╭─ Source data
-- ==== Sys2Proof/Machine/PowerCommands.lean ====
section
/-!
DEFINITION. Power and reset commands (11_cast_on R443 to R448, 12_clocks_power R464, R468 to R474, 01_architecture R22, R23):
the rows POWER_STATE, DOMAIN_POWER, BIND_OFF, BIND_OFF_FLUSH_END and RESET.
-/

namespace Sys2Proof.Machine

/-! ## POWER_STATE (R470 to R474) -/

/-- What a request of a power state does (R474): transitions that R470 does not list answer BUSY. The reply of a return to
RUN waits for READY, those of STANDBY and SLEEP leave first. -/
def State.powerTo (t : State) (code : Nat) : State × Reply :=
  if code < 1 ∨ 4 < code then (t, .of stBadParam)
  else if t.reRunning || t.power.bind then (t, .of stBusy)
  else if t.pwrState = 1 ∧ code = 2 then (if t.timerRuns then (t, .of stBusy) else (t.idleEnter, {}))
  else if t.pwrState = 2 ∧ code = 1 then (t.idleEnd, {})
  else if t.pwrState = 1 ∧ code = 3 then
    if t.anyRunning then (t, .of stBusy) else (t, { after := (·.standbyEnter) })
  else if t.pwrState = 3 ∧ code = 1 ∧ !t.boot.resume then ({ t with boot := { t.boot with resume := true } }, .later 0)
  else if t.pwrState = 3 ∧ code = 4 ∧ !t.boot.resume then (t, { after := fun u => u.transmitAll.sleepEnter })
  else (t, .of stBusy)

/-- POWER_STATE. -/
def execPowerState (h : Hdr) (state : BitVec 8) (s : State) : Host.Outcome State Fault Refusal :=
  .next (s.command h 0x0B00 2 (fun t => t.powerTo state.toNat))

/-! ## DOMAIN_POWER (R468, R469) -/

/-- Power a domain off: an armed group that it would serve is disarmed, one that drains through it drains no more, and the link
of a port's domain falls first. -/
def State.powerOff (t : State) (d : Nat) : State :=
  let t := forL ((List.range 16).filter (fun g => (t.g g).st != 0 && t.groupUses g d)) (fun g u => u.endGroup g) t
  let t := if d = 90 ∧ t.linkIsUp 0 then t.linkFall 0 false else if d = 92 ∧ t.linkIsUp 1 then t.linkFall 1 false else t
  t.domainOff d

/-- What DOMAIN_POWER does; a loom domain is not powered in STANDBY (R470). -/
def State.domainPower (t : State) (d : Nat) (on : Bool) (port : Nat) : State × Reply :=
  if on then
    if t.domOn d then (t, {})
    else if d < 88 ∧ t.pwrState = 3 then (t, .of stBusy)
    else
      let path := (t.powerPath d).filter (fun x => !t.power.queue.contains x)
      ({ t with power := { t.power with queue := t.power.queue ++ path } }, .later d)
  else if !t.domOn d then (t, {})
  else if t.domOffBusy d port then (t, .of stBusy)
  else (t.powerOff d, {})

/-- DOMAIN_POWER. -/
def execDomainPower (h : Hdr) (domain on : BitVec 8) (s : State) : Host.Outcome State Fault Refusal :=
  .next (s.command h 0x0B01 2 (fun t =>
    if 96 ≤ domain.toNat ∨ 1 < on.toNat then (t, .of stBadParam)
    else t.domainPower domain.toNat (on == 1) h.port.val))

/-! ## BIND_OFF (R444, R445) -/

/-- Steps 1 and 2 of R445. -/
def State.bindStart (s : State) : State :=
  let s := s.announce 3
  let s := { s.setF devB F.CAST_STATUS_BINDING 1 with power := { s.power with bind := true } }
  (s.setF devB F.CAST_STATUS_BIND_DONE 0).rerunStop.stopAll

/-- BIND_OFF: bind-off starts once its reply has left. -/
def execBindOff (h : Hdr) (s : State) : Host.Outcome State Fault Refusal :=
  .next (s.command h 0x0B02 2 (fun t =>
    if t.power.bind || t.boot.resume then (t, .of stBusy) else (t, { after := (·.bindStart) })))

/-- Result records that have not been sent: those not yet released, and those a network subscriber has not been sent. -/
def State.recordsUnsent (s : State) : Nat :=
  let rings := ((List.range 16).flatMap s.resRings).eraseDups
  let left := rings.map (fun r =>
    let subs := (s.ring r).subs.filterMap (fun k => (Tab.find k s.subs).bind (fun b => match b.who with
      | .net .. => some b.sent
      | .block _ => none))
    diff32 (s.ring r).prod (farthest (s.ring r).prod subs) / 2)
  left.sum + (s.tal.map (fun (e : Nat × TalGrp) => e.2.jobs.length + e.2.done.length)).sum

/-- Entries of compare units that are still held, the late ones among them, and tag jobs that are still queued. -/
def State.marksLeft (s : State) : Nat := (s.cmp.map (fun (e : Nat × Cmp) => e.2.list.length + e.2.late.length)).sum
def State.tagsLeft (s : State) : Nat :=
  s.tag.autoQ.length + s.tag.again.length + (if s.thOn then s.avail (s.getF thB F.TH_JOB_RING_RING) thB else 0)

/-- BIND_OFF_FLUSH_END: everything has drained, or FLUSH_TMO has expired: steps 4 to 6 of R445. -/
def execBindOffFlushEnd (s : State) : Host.Outcome State Fault Refusal :=
  .next (if s.power.bind then
    let payload := le 4 s.marksLeft ++ le 4 s.tagsLeft ++ le 4 s.recordsUnsent
    let s := forL (s.cmp.map (·.1)) (fun u t => t.cmpClear u) s
    let s := { s with tag := { s.tag with autoQ := [], again := [] } }
    let s := if s.thOn then s.take (s.getF thB F.TH_JOB_RING_RING) thB (s.avail (s.getF thB F.TH_JOB_RING_RING) thB) else s
    let s := forN 16 (fun g t => t.forceStop g) s
    let s := s.rerunEnd
    let s := (forN 128 (fun l t => t.laneIdle l) s).loomOff
    let s := s.log .bindOff 0 0xFF payload
    let s := (s.setF devB F.CAST_STATUS_BINDING 0).setF devB F.CAST_STATUS_BIND_DONE 1
    let s := s.setF pwrB F.PWR_STATE_STATE 3
    { s with power := { s.power with bind := false } }
  else s)

/-! ## RESET (R22, R23, R464) -/

/-- Whether a field key lies in the pipeline of channel `ch`: its window but for the lane registers. -/
def keyOfPipe (ch k : Nat) : Bool := chOfAddr (k / 64) == some ch && decide (chB ch + 0x100 ≤ k / 64)

/-- Whether a field key lies in the block at base `b` of `n` bytes. -/
def keyIn (b n k : Nat) : Bool := decide (b ≤ k / 64) && decide (k / 64 < b + n)

/-- The fields that a test picks go to their Reset values, both banks of each P field (R6); "image" fields keep theirs. -/
def State.resetKeys (s : State) (p : Nat → Bool) : State :=
  let keep := fun (e : Nat × Nat) => !p e.1 || imageKeys.contains e.1
  { s with regs := s.regs.filter keep, act := s.act.filter keep, shd := s.shd.filter keep }

/-- The course that the next boundary of a group opens. -/
def State.nextOpen (s : State) (g : Nat) : Nat :=
  match (s.g g).openC with
  | some k => k + 1
  | none => 0

/-- A channel whose JOINED resets leaves its group from the next course on (R6, R119). -/
def State.resetJoin (s : State) (ch : Nat) : State :=
  match s.groupOf ch with
  | some g => if s.joined ch then s.chanLeave g ch (s.nextOpen g) else s
  | none => s

/-- Reset of a channel pipeline: its registers, and it leaves its group. What its stages have committed to its cluster's
buffer bank, and what region storage holds for it, lie outside the unit and stay (R23, R146, R683): its lines, the corrected
lines its neighbour waits for, offsets, output and statistics, its gauge tables and their requests. -/
def State.resetChan (s : State) (ch : Nat) : State := ((s.resetJoin ch).resetKeys (keyOfPipe ch)).gaugePend ch

/-- Reset of a lane: it is OFF, with its registers at their Reset values. -/
def State.resetLane (s : State) (l : Nat) : State := ((s.laneEn l false).resetKeys (keyIn (ingB l) 0x100)).clearLane l

/-- What a cluster's buffer bank holds of a channel is cleared: its lines, its statistics and the state of its seam stage.
Corrected lines that wait for the seam pass it masked (DESIGN CHOICE, log entry 67). -/
def State.resetLines (s : State) (ch : Nat) : State :=
  let x := s.ch ch
  let fill := s.getF (ingB ch) F.ING_CFG_FILL
  let s := s.setCh ch
    { x with
      lines := []
      uppers := []
      lowerBad := []
      out := x.out.map (fun o => (o.1, maskedPix fill o.2))
      statRaw := none
      statCor := none }
  s.setSm ch { next := (s.sm ch).next }

/-- The stamped inputs on their way to the channels of which `p` holds: a reset flushes its half of their queues, and the sender
sends them again (R463, R464). -/
def State.flushed (s : State) (p : Nat → Bool) : Nat :=
  (s.flight.filter (fun i => (s.runChans i.grp).any p)).length

/-- The lines in the ingest slots of the channels of cluster `c` that have not started. -/
def State.slotLines (s : State) (c : Nat) : Nat :=
  ((List.range 4).map (fun i => let x := s.ch (4 * c + i)
    (x.lines.filter (fun l => !l.missing && decide (x.next ≤ l.course))).length + x.uppers.length)).sum

/-- The entries that a reset of cluster `c` flushes. -/
def State.flushOf (s : State) (c : Nat) : Nat := s.flushed (fun ch => ch / 4 == c) + s.slotLines c

/-- Entries flushed by a reset are counted in the block that owns them (R464, R481). -/
def State.countFlush (s : State) (c n : Nat) : State := s.satF (clB c) F.CL_FLUSH_COUNT n

/-- Reset of a cluster: its channels, its lane quad, its buffer bank and its seam-link endpoints; its pixel work goes on. -/
def State.resetCluster (s : State) (c : Nat) : State :=
  let n := s.flushOf c
  let s := forN 4 (fun i t => ((t.resetLane (4 * c + i)).resetChan (4 * c + i)).resetLines (4 * c + i)) s
  let s := (s.resetKeys (keyIn (clB c) 0x10000)).countFlush c n
  let s := (s.showDom c (s.domOn c)).showDom (32 + c) (s.domOn (32 + c))
  { s with stopped := clrBit s.stopped c }

/-- Reset of one channel by command: the inputs on their way to it are flushed and counted (R464). -/
def State.resetPipe (s : State) (ch : Nat) : State := (s.resetChan ch).countFlush (ch / 4) (s.flushed (· == ch))

/-- The jobs of the engines that a test picks go back to their dispatchers. -/
def State.freeJobs (s : State) (mine : Nat → Bool) : State :=
  { s with tal := s.tal.map (fun (e : Nat × TalGrp) => (e.1, { e.2 with
      jobs := e.2.jobs.map (fun j => match j.engine with
        | some k => if mine k then { j with engine := none } else j
        | none => j) })) }

/-- Reset of a tally engine: its job goes back to the dispatcher. -/
def State.resetEngine (s : State) (e : Nat) : State := (s.freeJobs (· == e)).resetKeys (keyIn (teB e) 0x100)

/-- Reset of a GDDR7 controller: its memory keeps what it holds, its requests under way are dropped, and it serves again. A
failed device stays failed (R502). -/
def State.resetMc (s : State) (d : Nat) : State :=
  let st := if s.mcState d = 3 then 3 else 2
  let s := (s.resetKeys (keyIn (mcB d) 0x10000)).setF (mcB d) F.MC_STATUS_STATE st
  { s with
    retrain := s.retrain.filter (fun (e : Nat × Nat × Nat) => e.1 / 4 != d)
    memQ := s.memQ.filter (fun q => q.dev != d) }.mirrorShow (d / 2)

/-- Reset of a codec lane: the host job in it begins again. -/
def State.resetCodec (s : State) (k l : Nat) : State :=
  match s.hkJob k l with
  | some j => if j.blocks = 0 ∧ j.pos = 0 then s else s.setJob k l { j with blocks := 0, used := 0, pos := 0, fail := 0, status := none }
  | none => s

/-- Reset of a region: everything in its window. -/
def State.resetRegion (s : State) (r : Nat) : State :=
  let n := (List.range 4).map (fun i => s.flushOf (4 * r + i))
  let s := forN 4 (fun i t => t.resetCluster (4 * r + i)) s
  let s := forN 16 (fun i t => t.restoreChan (16 * r + i)) s
  let s := (s.freeJobs (fun e => e / 16 == r)).hkStop r
  let s := s.resetKeys (keyIn (0x10000000 + r * 0x1000000) 0x1000000)
  let s := forN 4 (fun i t => t.countFlush (4 * r + i) (n.getD i 0)) s
  let s := forN 4 (fun i t => (t.showDom (4 * r + i) (t.domOn (4 * r + i))).showDom (32 + 4 * r + i) (t.domOn (32 + 4 * r + i))) s
  let s := if s.domOn (66 + 3 * r) then
      (forL [2 * r, 2 * r + 1] (fun d t => t.setF (mcB d) F.MC_STATUS_STATE 2) s).mirrorShow r
    else s
  { s with
    hank := s.hank.filter (fun (e : Nat × HankJob) => e.1 / 64 != r)
    retrain := s.retrain.filter (fun (e : Nat × Nat × Nat) => e.1 / 8 != r)
    memQ := s.memQ.filter (fun q => q.dev / 2 != r)
    boot := { s.boot with
      avail := if s.domOn (64 + 3 * r) then setBit s.boot.avail r else s.boot.avail
      faulty := clrBit s.boot.faulty r } }

/-- The links of a loom die (R480). -/
def linksOf (d : Nat) : List Nat := d :: ((if d = 0 then [] else [3 + d]) ++ if d = 3 then [] else [4 + d])

/-- Reset of a loom die: its two regions; the other side of each of its links sees the reset (R464). -/
def State.resetDie (s : State) (d : Nat) : State :=
  let s := (s.resetRegion (2 * d)).resetRegion (2 * d + 1)
  forL (linksOf d) (fun l t => t.mark (dlB l) F.LINK_STATUS_RESET_SEEN) s

/-- A unit by its INDEX (log entry 32): the power domain it lies in and its reset. -/
def resetUnit (i : Nat) : Option (Nat × (State → State)) :=
  if i < 128 then some (i / 4, fun t => t.resetPipe i)
  else if i < 136 then some (64 + 3 * (i - 128), fun t => t.resetKeys (keyIn (spareB (i - 128)) 0x10000))
  else if i < 264 then some (65 + 3 * ((i - 136) / 16), fun t => t.resetEngine (i - 136))
  else if i < 280 then some (66 + 3 * ((i - 264) / 2), fun t => t.resetMc (i - 264))
  else if i < 408 then some (32 + (i - 280) / 4, fun t => t.resetLane (i - 280))
  else if i < 664 then some (hkDom ((i - 408) / 32), fun t => t.resetCodec ((i - 408) / 32) ((i - 408) % 32))
  else if i < 680 then some (93, fun t => t.resetCodec 8 (i - 664))
  else none

/-- RESET: level 0 a unit, 1 a cluster, 2 a region, 3 a loom die. -/
def execReset (h : Hdr) (level : BitVec 8) (index : BitVec 16) (s : State) : Host.Outcome State Fault Refusal :=
  .next (s.command h 0x0B03 3 (fun t =>
    let i := index.toNat
    match level.toNat with
    | 0 =>
      match resetUnit i with
      | none => (t, .of stBadParam)
      | some (d, f) => if t.domOn d then (f t, {}) else (t, .of stPoweredOff)
    | 1 => if 32 ≤ i then (t, .of stBadParam) else if t.domOn i then (t.resetCluster i, {}) else (t, .of stPoweredOff)
    | 2 => if 8 ≤ i then (t, .of stBadParam) else if t.domOn (64 + 3 * i) then (t.resetRegion i, {}) else (t, .of stPoweredOff)
    | 3 => if 4 ≤ i then (t, .of stBadParam)
      else if t.domOn (64 + 6 * i) || t.domOn (67 + 6 * i) then (t.resetDie i, {}) else (t, .of stPoweredOff)
    | _ => (t, .of stBadParam)))

end Sys2Proof.Machine
end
╰─
**Exercise objective**
In the data above, which lines have "keyOfPipe"? Report each of them.

**Exercise answer**
def keyOfPipe (ch k : Nat) : Bool := chOfAddr (k / 64) == some ch && decide (chB ch + 0x100 ≤ k / 64)
def State.resetChan (s : State) (ch : Nat) : State := ((s.resetJoin ch).resetKeys (keyOfPipe ch)).gaugePend ch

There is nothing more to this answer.